Dataset entries:
------------------------------------------------------------

theorem test_decode_A1 : ([
    (0x02042140, [], .agset { g := 2, d := 1, a := 2, b := 5, f := 0 }),
    (0x06042000, [], .agld { g := 2, d := 1, a := 2, b := 0, f := 0 }),
    (0x0A042000, [], .agst { g := 2, d := 1, a := 2, b := 0, f := 0 }),
    (0x0E002000, [], .agstop { g := 2, d := 0, a := 2, b := 0, f := 0 }),
    (0x120421C0, [], .aget { g := 2, d := 1, a := 2, b := 7, f := 0 }),
    (0x22042000, [], .ldv { g := 2, d := 1, a := 2, b := 0, f := 0 }),
    (0x26042000, [], .stv { g := 2, d := 1, a := 2, b := 0, f := 0 }),
    (0x2A042140, [], .lds { g := 2, d := 1, a := 2, b := 5, f := 0 }),
    (0x2E042180, [], .sts { g := 2, d := 1, a := 2, b := 6, f := 0 }),
    (0x42000000, [], .amark { g := 2 }),
    (0x461820C0, [], .spfmt { g := 2, d := 6, a := 2, b := 3, f := 0 }),
    (0x4A0420CC, [], .atom { g := 2, d := 1, a := 2, b := 3, f := 12 })] : List (W32 × List W32 × Instr)).all
      (fun p => decode .a p.1 p.2.1 == .ok p.2.2) = true := by decide +kernel

theorem test_decode_A2 : ([
    (0x62042000, [], .amovToA { g := 2, d := 1, a := 2, b := 0, f := 0 }),
    (0x66042FFF, [], .aadd { g := 2, d := 1, a := 2, imm := 4095, x := [] }),
    (0x62042040, [], .amovToS { g := 2, d := 1, a := 2, b := 1, f := 0 })] : List (W32 × List W32 × Instr)).all
      (fun p => decode .a p.1 p.2.1 == .ok p.2.2) = true := by decide +kernel

theorem test_decode_Y1 : ([
    (0x02040027, [], .ycsrr { g := 2, d := 1, a := 0, num := 39 }),
    (0x06042010, [], .ycsrw { g := 2, d := 1, a := 2, num := 16 }),
    (0x0A042010, [], .ycsrs { g := 2, d := 1, a := 2, num := 16 }),
    (0x0E042010, [], .ycsrc { g := 2, d := 1, a := 2, num := 16 }),
    (0x12002006, [], .ytrap { g := 2, d := 0, a := 2, num := 6 }),
    (0x160020C0, [], .ysig { g := 2, d := 0, a := 2, b := 3, f := 0 }),
    (0x1A042000, [], .yperf { g := 2, d := 1, a := 2, b := 0, f := 0 }),
    (0x220020C0, [], .ytlbi { g := 2, d := 0, a := 2, b := 3, f := 0 }),
    (0x260420C0, [], .yprobe { g := 2, d := 1, a := 2, b := 3, f := 0 }),
    (0x2A0420C0, [], .ygen { g := 2, d := 1, a := 2, b := 3, f := 0 }),
    (0x320420C5, [], .ytqs { g := 2, d := 1, a := 2, b := 3, f := 5 }),
    (0x360420C4, [], .ytqr { g := 2, d := 1, a := 2, b := 3, f := 4 })] : List (W32 × List W32 × Instr)).all
      (fun p => decode .y p.1 p.2.1 == .ok p.2.2) = true := by decide +kernel

theorem test_decode_Y2 : ([
    (0x420420C0, [], .ysave { g := 2, d := 1, a := 2, b := 3, f := 0 }),
    (0x46002000, [], .yrest { g := 2, d := 0, a := 2, b := 0, f := 0 }),
    (0x4A000000, [], .yswap { g := 2, d := 0, a := 0, b := 0, f := 0 }),
    (0x4E0400C0, [], .yctx { g := 2, d := 1, a := 0, b := 3, f := 0 })] : List (W32 × List W32 × Instr)).all
      (fun p => decode .y p.1 p.2.1 == .ok p.2.2) = true := by decide +kernel

/-! ## Ill-formed terms -/

theorem test_illformed_1 : ([
    .callr { g := 2, d := 1, a := 2, b := 1, f := 0 },
    .callr { g := 2, d := 1, a := 2, b := 0, f := 1 },
    .popc { g := 2, d := 1, a := 2, b := 1, f := 0 },
    .popc { g := 2, d := 1, a := 2, b := 0, f := 1 },
    .clz { g := 2, d := 1, a := 2, b := 1, f := 0 },
    .clz { g := 2, d := 1, a := 2, b := 0, f := 1 },
    .ctz { g := 2, d := 1, a := 2, b := 1, f := 0 },
    .ctz { g := 2, d := 1, a := 2, b := 0, f := 1 },
    .amaxx { g := 2, d := 1, a := 2, b := 1, f := 0 },
    .amaxx { g := 2, d := 1, a := 2, b := 0, f := 1 },
    .xnstat { g := 2, d := 1, a := 2, b := 1, f := 0 },
    .xnstat { g := 2, d := 1, a := 2, b := 0, f := 1 },
    .agld { g := 2, d := 1, a := 2, b := 1, f := 0 },
    .agld { g := 2, d := 1, a := 2, b := 0, f := 1 },
    .agst { g := 2, d := 1, a := 2, b := 1, f := 0 },
    .agst { g := 2, d := 1, a := 2, b := 0, f := 1 },
    .ldv { g := 2, d := 1, a := 2, b := 1, f := 0 },
    .ldv { g := 2, d := 1, a := 2, b := 0, f := 1 },
    .stv { g := 2, d := 1, a := 2, b := 1, f := 0 },
    .stv { g := 2, d := 1, a := 2, b := 0, f := 1 },
    .amovToA { g := 2, d := 1, a := 2, b := 1, f := 0 },
    .amovToA { g := 2, d := 1, a := 2, b := 0, f := 1 },
    .yperf { g := 2, d := 1, a := 2, b := 1, f := 0 },
    .yperf { g := 2, d := 1, a := 2, b := 0, f := 1 },
    .brr { g := 2, d := 1, a := 2, b := 0, f := 0 },
    .brr { g := 2, d := 0, a := 2, b := 1, f := 0 },
    .brr { g := 2, d := 0, a := 2, b := 0, f := 1 },
    .mrowf { g := 2, d := 1, a := 2, b := 0, f := 0 },
    .mrowf { g := 2, d := 0, a := 2, b := 1, f := 0 },
    .mrowf { g := 2, d := 0, a := 2, b := 0, f := 1 }] : List Instr).all (fun i => !wf i) = true := by decide +kernel

theorem test_illformed_2 : ([
    .xpub { g := 2, d := 1, a := 2, b := 0, f := 0 },
    .xpub { g := 2, d := 0, a := 2, b := 1, f := 0 },
    .xpub { g := 2, d := 0, a := 2, b := 0, f := 1 },
    .xkvapp { g := 2, d := 1, a := 2, b := 0, f := 0 },
    .xkvapp { g := 2, d := 0, a := 2, b := 1, f := 0 },
    .xkvapp { g := 2, d := 0, a := 2, b := 0, f := 1 },
    .agstop { g := 2, d := 1, a := 2, b := 0, f := 0 },
    .agstop { g := 2, d := 0, a := 2, b := 1, f := 0 },
    .agstop { g := 2, d := 0, a := 2, b := 0, f := 1 },
    .yrest { g := 2, d := 1, a := 2, b := 0, f := 0 },
    .yrest { g := 2, d := 0, a := 2, b := 1, f := 0 },
    .yrest { g := 2, d := 0, a := 2, b := 0, f := 1 },
    .bc { g := 2, a := 2, cc := 6, off := 5 },
    .bcr { g := 2, a := 2, b := 3, cc := 6, off := 5 },
    .loop { g := 1, a := 2, bx := 0, by' := 0, n := 0, x := [] },
    .loop { g := 0, a := 2, bx := 5, by' := 0, n := 0, x := [] },
    .loop { g := 0, a := 2, bx := 0, by' := 5, n := 0, x := [] },
    .loop { g := 0, a := 2, bx := 0, by' := 0, n := 1, x := [] },
    .loop { g := 0, a := 2, bx := 0, by' := 0, n := 0, x := [0x0] },
    .loop { g := 0, a := 2, bx := 0, by' := 0, n := 3, x := [] },
    .loopBound { g := 1, a := 2, bx := 20, by' := 0, n := 1, x := [0x8] },
    .loopBound { g := 0, a := 2, bx := 0, by' := 0, n := 1, x := [0x8] },
    .loopBound { g := 0, a := 2, bx := 20, by' := 5, n := 1, x := [0x8] },
    .loopBound { g := 0, a := 2, bx := 20, by' := 0, n := 1, x := [] },
    .loopBound { g := 0, a := 2, bx := 20, by' := 0, n := 1, x := [0x10000] },
    .loopBound { g := 0, a := 2, bx := 20, by' := 20, n := 2, x := [0x8] },
    .loopBound { g := 0, a := 2, bx := 20, by' := 0, n := 2, x := [0x8] },
    .loopBound { g := 0, a := 2, bx := 0, by' := 0, n := 0, x := [] },
    .lend { g := 3, off := 5 },
    .lbrk { g := 3, off := 5 }] : List Instr).all (fun i => !wf i) = true := by decide +kernel

theorem test_illformed_3 : ([
    .lcont { g := 3, off := 5 },
    .lrd { g := 2, d := 1, a := 6, b := 2, f := 0 },
    .lrd { g := 2, d := 1, a := 4, b := 3, f := 0 },
    .lrd { g := 2, d := 1, a := 4, b := 2, f := 1 },
    .fence { g := 2, scope := 5, cls := 9, id := 0 },
    .fence { g := 2, scope := 2, cls := 0, id := 0 },
    .fence { g := 2, scope := 2, cls := 9, id := 1 },
    .bar { g := 2, scope := 2, cls := 1, id := 6 },
    .bar { g := 2, scope := 0, cls := 0, id := 6 },
    .bar { g := 2, scope := 4, cls := 0, id := 6 },
    .barv { g := 2, scope := 2, cls := 1, id := 6 },
    .barv { g := 2, scope := 0, cls := 0, id := 6 },
    .barv { g := 2, scope := 4, cls := 0, id := 6 },
    .barw { g := 2, scope := 2, cls := 1, id := 6 },
    .barw { g := 2, scope := 0, cls := 0, id := 6 },
    .barw { g := 2, scope := 4, cls := 0, id := 6 },
    .sstep { g := 2, scope := 2, cls := 1, id := 6 },
    .sstep { g := 2, scope := 0, cls := 0, id := 6 },
    .sstep { g := 2, scope := 4, cls := 0, id := 6 },
    .setm { g := 2, d := 1, a := 2, num := 8 },
    .setm { g := 2, d := 1, a := 2, num := 2 },
    .add { g := 2, d := 1, a := 2, b := 3, f := 1 },
    .div { g := 2, d := 1, a := 2, b := 3, f := 1 },
    .sra { g := 2, d := 1, a := 2, b := 3, f := 1 },
    .maxu { g := 2, d := 1, a := 2, b := 3, f := 1 },
    .ppopc { g := 2, d := 1, a := 2, b := 3, f := 1 },
    .xcopy { g := 2, d := 1, a := 2, b := 3, f := 1 },
    .xshadOpen { g := 2, d := 1, a := 2, b := 3, f := 1 },
    .xplan { g := 2, d := 1, a := 2, b := 3, f := 1 },
    .xfill { g := 2, d := 1, a := 2, b := 3, f := 1 }] : List Instr).all (fun i => !wf i) = true := by decide +kernel

theorem test_illformed_4 : ([
    .xnclone { g := 2, d := 1, a := 2, b := 3, f := 1 },
    .xncomp { g := 2, d := 1, a := 2, b := 3, f := 1 },
    .xnscale { g := 2, d := 1, a := 2, b := 3, f := 1 },
    .ygen { g := 2, d := 1, a := 2, b := 3, f := 1 },
    .ysave { g := 2, d := 1, a := 2, b := 3, f := 1 },
    .cmp { g := 2, d := 1, a := 2, b := 3, f := 6 },
    .dep { g := 2, d := 1, a := 2, b := 63, f := 1 },
    .ext { g := 2, d := 1, a := 2, b := 63, f := 1 },
    .exts { g := 2, d := 1, a := 2, b := 63, f := 1 },
    .fadd { g := 2, d := 1, a := 2, b := 3, f := 5 },
    .fadd { g := 2, d := 1, a := 2, b := 3, f := 32 },
    .fsub { g := 2, d := 1, a := 2, b := 3, f := 5 },
    .fsub { g := 2, d := 1, a := 2, b := 3, f := 32 },
    .fmul { g := 2, d := 1, a := 2, b := 3, f := 5 },
    .fmul { g := 2, d := 1, a := 2, b := 3, f := 32 },
    .fdiv { g := 2, d := 1, a := 2, b := 3, f := 5 },
    .fdiv { g := 2, d := 1, a := 2, b := 3, f := 32 },
    .fma { g := 2, d := 1, a := 2, b := 3, f := 5 },
    .fma { g := 2, d := 1, a := 2, b := 3, f := 32 },
    .fmin { g := 2, d := 1, a := 2, b := 3, f := 1 },
    .fmax { g := 2, d := 1, a := 2, b := 3, f := 1 },
    .fcmp { g := 2, d := 1, a := 2, b := 3, f := 5 },
    .fcmp { g := 2, d := 1, a := 2, b := 3, f := 16 },
    .fcvt { g := 2, d := 1, a := 2, b := 1, f := 17 },
    .fcvt { g := 2, d := 1, a := 2, b := 0, f := 5 },
    .fcvt { g := 2, d := 1, a := 2, b := 0, f := 49 },
    .addi { g := 2, d := 1, a := 2, imm := 7, x := [0x1, 0x2, 0x3] },
    .aadd { g := 2, d := 1, a := 2, imm := 4095, x := [0x1, 0x2, 0x3] },
    .slli { g := 2, d := 1, a := 2, imm := 64, x := [] },
    .slli { g := 2, d := 1, a := 2, imm := 63, x := [0x1] }] : List Instr).all (fun i => !wf i) = true := by decide +kernel

theorem test_illformed_5 : ([
    .srli { g := 2, d := 1, a := 2, imm := 64, x := [] },
    .srli { g := 2, d := 1, a := 2, imm := 63, x := [0x1] },
    .srai { g := 2, d := 1, a := 2, imm := 64, x := [] },
    .srai { g := 2, d := 1, a := 2, imm := 63, x := [0x1] },
    .gld { g := 2, d := 1, a := 2, sz := 7, off := 5, x := [] },
    .gld { g := 2, d := 1, a := 2, sz := 6, off := 5, x := [0x1, 0x2] },
    .gld { g := 2, d := 1, a := 2, sz := 6, off := 1, x := [0x1] },
    .gst { g := 2, d := 1, a := 2, sz := 7, off := 5, x := [] },
    .gst { g := 2, d := 1, a := 2, sz := 2, off := 5, x := [0x1, 0x2] },
    .gst { g := 2, d := 1, a := 2, sz := 2, off := 1, x := [0x1] },
    .gst { g := 2, d := 1, a := 2, sz := 1, off := 5, x := [] },
    .gatom { g := 2, d := 1, a := 2, b := 3, f := 13 },
    .vadd { g := 2, d := 48, a := 16, b := 57, t := 3, fzi := false, fzo := false, p := false, x := [0x3f000000] },
    .vadd { g := 2, d := 48, a := 16, b := 57, t := 0, fzi := false, fzo := false, p := false, x := [] },
    .vadd { g := 2, d := 48, a := 16, b := 57, t := 0, fzi := false, fzo := false, p := false, x := [0x1, 0x5] },
    .vadd { g := 2, d := 48, a := 16, b := 57, t := 0, fzi := false, fzo := false, p := false, x := [0x1, 0x2, 0x3] },
    .vadd { g := 2, d := 48, a := 16, b := 57, t := 4, fzi := true, fzo := false, p := false, x := [0x3f000000] },
    .vadd { g := 2, d := 48, a := 16, b := 57, t := 4, fzi := false, fzo := false, p := false, x := [0x1, 0x1] },
    .vdiv { g := 2, d := 1, a := 2, b := 3, t := 4, fzi := false, fzo := false, p := false, x := [] },
    .vmin { g := 2, d := 1, a := 2, b := 3, t := 4, fzi := false, fzo := true, p := false, x := [] },
    .vmin { g := 2, d := 1, a := 2, b := 3, t := 0, fzi := false, fzo := false, p := false, x := [0x1] },
    .vmax { g := 2, d := 1, a := 2, b := 3, t := 4, fzi := false, fzo := true, p := false, x := [] },
    .vmax { g := 2, d := 1, a := 2, b := 3, t := 0, fzi := false, fzo := false, p := false, x := [0x1] },
    .vabs { g := 2, d := 1, a := 2, b := 3, t := 1, fzi := false, fzo := false, p := false, x := [] },
    .vneg { g := 2, d := 1, a := 2, b := 3, t := 1, fzi := false, fzo := false, p := false, x := [] },
    .vsqrt { g := 2, d := 1, a := 2, b := 3, t := 1, fzi := false, fzo := false, p := false, x := [] },
    .vexp { g := 2, d := 1, a := 2, b := 3, t := 1, fzi := false, fzo := false, p := false, x := [] },
    .vredsum { g := 2, d := 1, a := 2, b := 3, t := 1, fzi := false, fzo := false, p := false, x := [] },
    .vredmax { g := 2, d := 1, a := 2, b := 3, t := 1, fzi := false, fzo := false, p := false, x := [] },
    .vredamax { g := 2, d := 1, a := 2, b := 3, t := 1, fzi := false, fzo := false, p := false, x := [] }] : List Instr).all (fun i => !wf i) = true := by decide +kernel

------------------------------------------------------------

* **EXERCISE REQUIREMENTS**:
All lines above that include the word "srai" must be copied into the answer.

* **THE ANSWER**:
    .srai { g := 2, d := 1, a := 2, imm := 64, x := [] },
    .srai { g := 2, d := 1, a := 2, imm := 63, x := [0x1] },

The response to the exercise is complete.